# İç ve Dış Tehditler > Rus Zulmü ve Kuzey Turan >  Mathiati Katliamı

## ceydaaa

r22.jpg208 Türk'ün yaşadığı Lefkoşe'nin Mathiati köyündeki vahşet Gibbons tarafından şöyle anlatılmaktadır:

" İlk dakikalarda üç Türk ciddi olarak yaralandı. Türkler beyaz, küçük evlerinden sokağa fırladıklarında, küfreden ve çığlıklarla gülen kalabalık, bunları yol boyunca iteklemeye ve tekmelemeye başladı. Dipçik darbeleriyle yerlere yıkılan dehşete kapılmış Türkler, sokaklarda sürüklenirken; kalabalık evlere doluşup, ocaklardan yanan kütükleri çekip perde ve yatakları yakmaya başladı. Yıllar boyunca güneşte kurumuş ahşap çatı kirişlerini önce dumanlar, sonra da ateş sardı. Gürültüyle uyanıp ağlamaya başlayan emzikli bebeleri sıkıca tutmuş, çoğu gecelikli ve ayakları çıplak olan kadınlar, yürüyebilen ve pantolon veya mavi çizgili pijamalarının paçalarını tutmuş çocuklarıyla birlikte, yaralılarını sürükleyen Türkler alevler içindeki sokaklarda itilip kakılıyorlardı.
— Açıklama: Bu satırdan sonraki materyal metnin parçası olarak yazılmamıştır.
-- ==== Sys2Proof/Tests/Slice0.lean ====
section
/-! SUPPORT. Tests on fixed values, their expected results from the encodings of 30_encoding.md and the vectors of
95_test_vectors.md; and for every statement with hypotheses a concrete state and operands that meet them. -/
namespace Sys2Proof.Tests
open Sys2Proof.Machine

/-! ### States -/

/-- A block with an open bus and the given Controller. -/
def opened (c : Controller) : State := { State.reset with busOpen := true, ctl := c }

/-- The Controller after INIT (70_reset_and_hazards.md R347), at an orientation. -/
def onCtl (o : Orient) : Controller := { Controller.powerOn with phase := .on, colmod := some 0x05, orient := o }

/-- A block that can draw. -/
def on (o : Orient) : State := opened (onCtl o)

/-- A block that can draw, with a latched window. -/
def windowed (o : Orient) (xs xe ys ye : Word) : State :=
  opened { onCtl o with xs := some xs, xe := some xe, ys := some ys, ye := some ye }

/-- A block in a phase, with no command in progress. -/
def inPhase (p : Phase) : State := opened { Controller.powerOn with phase := p, colmod := some 0x05 }

/-- A block with a command in progress. -/
def taking (p : Phase) (k : Command) (pbuf : List Byte) : State :=
  opened { Controller.powerOn with phase := p, colmod := some 0x05, cmd := some k, pbuf := pbuf }

/-- A block with a pixel stream open over a window, its pointer and its waiting high byte. -/
def streaming (o : Orient) (xs xe ys ye x y : Word) (done : Bool) (hi : Option Byte) : State :=
  opened { onCtl o with
    xs := some xs, xe := some xe, ys := some ys, ye := some ye, cmd := some .ramwr
    wpX := some x, wpY := some y, wpDone := done, hi := hi }

/-- A block whose Host submits one packet. -/
def hosted (bytes : List Byte) : State := { on .o0 with ops := [bytes], host := [.submit] }

/-- A block with a recorded fault. -/
def faulted : State := { on .o0 with fault := some ⟨.windowUnset, 0⟩ }

/-- The state an outcome leads to. -/
def after (o : Host.Outcome State Fault Refusal) (s : State) : State :=
  match o with
  | .next t => t
  | .fault _ => s
  | .refused _ => s

/-- The state after one instruction. -/
def run (i : Instr) (s : State) : State := after (exec i s) s

/-- The info of the recorded fault. -/
def info (s : State) : Option FaultInfo := s.fault.map (·.info)

/-- Data units. -/
def bytes (l : List Byte) : List BusUnit := l.map dataUnit

theorem opened_linkUp (c : Controller) (h : c.settle = none) : LinkUp (opened c) := ⟨rfl, rfl, h, rfl⟩

theorem on_linkUp (o : Orient) : LinkUp (on o) := opened_linkUp _ rfl

theorem windowed_linkUp (o : Orient) (xs xe ys ye : Word) : LinkUp (windowed o xs xe ys ye) := opened_linkUp _ rfl

theorem on_drawing (o : Orient) : Drawing (on o) := ⟨on_linkUp o, rfl, rfl, Config.default_wf⟩

theorem windowed_drawing (o : Orient) (xs xe ys ye : Word) : Drawing (windowed o xs xe ys ye) :=
  ⟨windowed_linkUp o xs xe ys ye, rfl, rfl, Config.default_wf⟩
Rum gençler histerik bir biçimde evlere ateş ediyor, kısılmış sesleriyle çılgıncasına bağırıyorlardı. Ateşler evlerin bir kısmını bütünüyle kaplamadan gruplar halinde içlerine doluşup eşya ve tabak-çanağı kırmağa değerli eşyaları kapıp ceplerine doldurmaya başladılar. Evlerin gerisinden gelen çılgınca sesler saldırganların dikkatini Türklerin hayvanlarına çekti. Ahırlara doluşup sağlam inekleri, keçi ve koyunları makineli tüfekle taradılar. Tavukları havaya atıp, gıdaklar ve çırpınırlarken ateş ediyorlardı; gövdeleri bir tüy bulutu halinde parçalanıyordu.

Kalabalık kana susamış bir çılgınlık içinde bağrışıyordu. Türkler, donmuş, açık yol boyunca sürüklenip köyden çıkarıldılar. Azap içinde, tamamıyla Türklerin oturduğu bir sonraki köyün, Kochatis'in yakınlarında bırakıldılar. Kochatis köyünün Türkleri komşularına yardım etmek için evlerinden fırlarken kalabalık ateş etme, yakma ve yağmalama çılgınlığına devam etmek üzere Mathiati'ye geri döndü." (H. Scott Gibbons, Peace Without Honour, Ankara, 1969, s. 31)

Türk halkına karşı gerçekleştirilen insanlık dışı katliam ve işkenceleri vicdanla değerlendiren her insan, bunların "bir daha asla" yaşanmaması için gerekli önlemlerin alınmasına anlayışla bakacaktır.

----------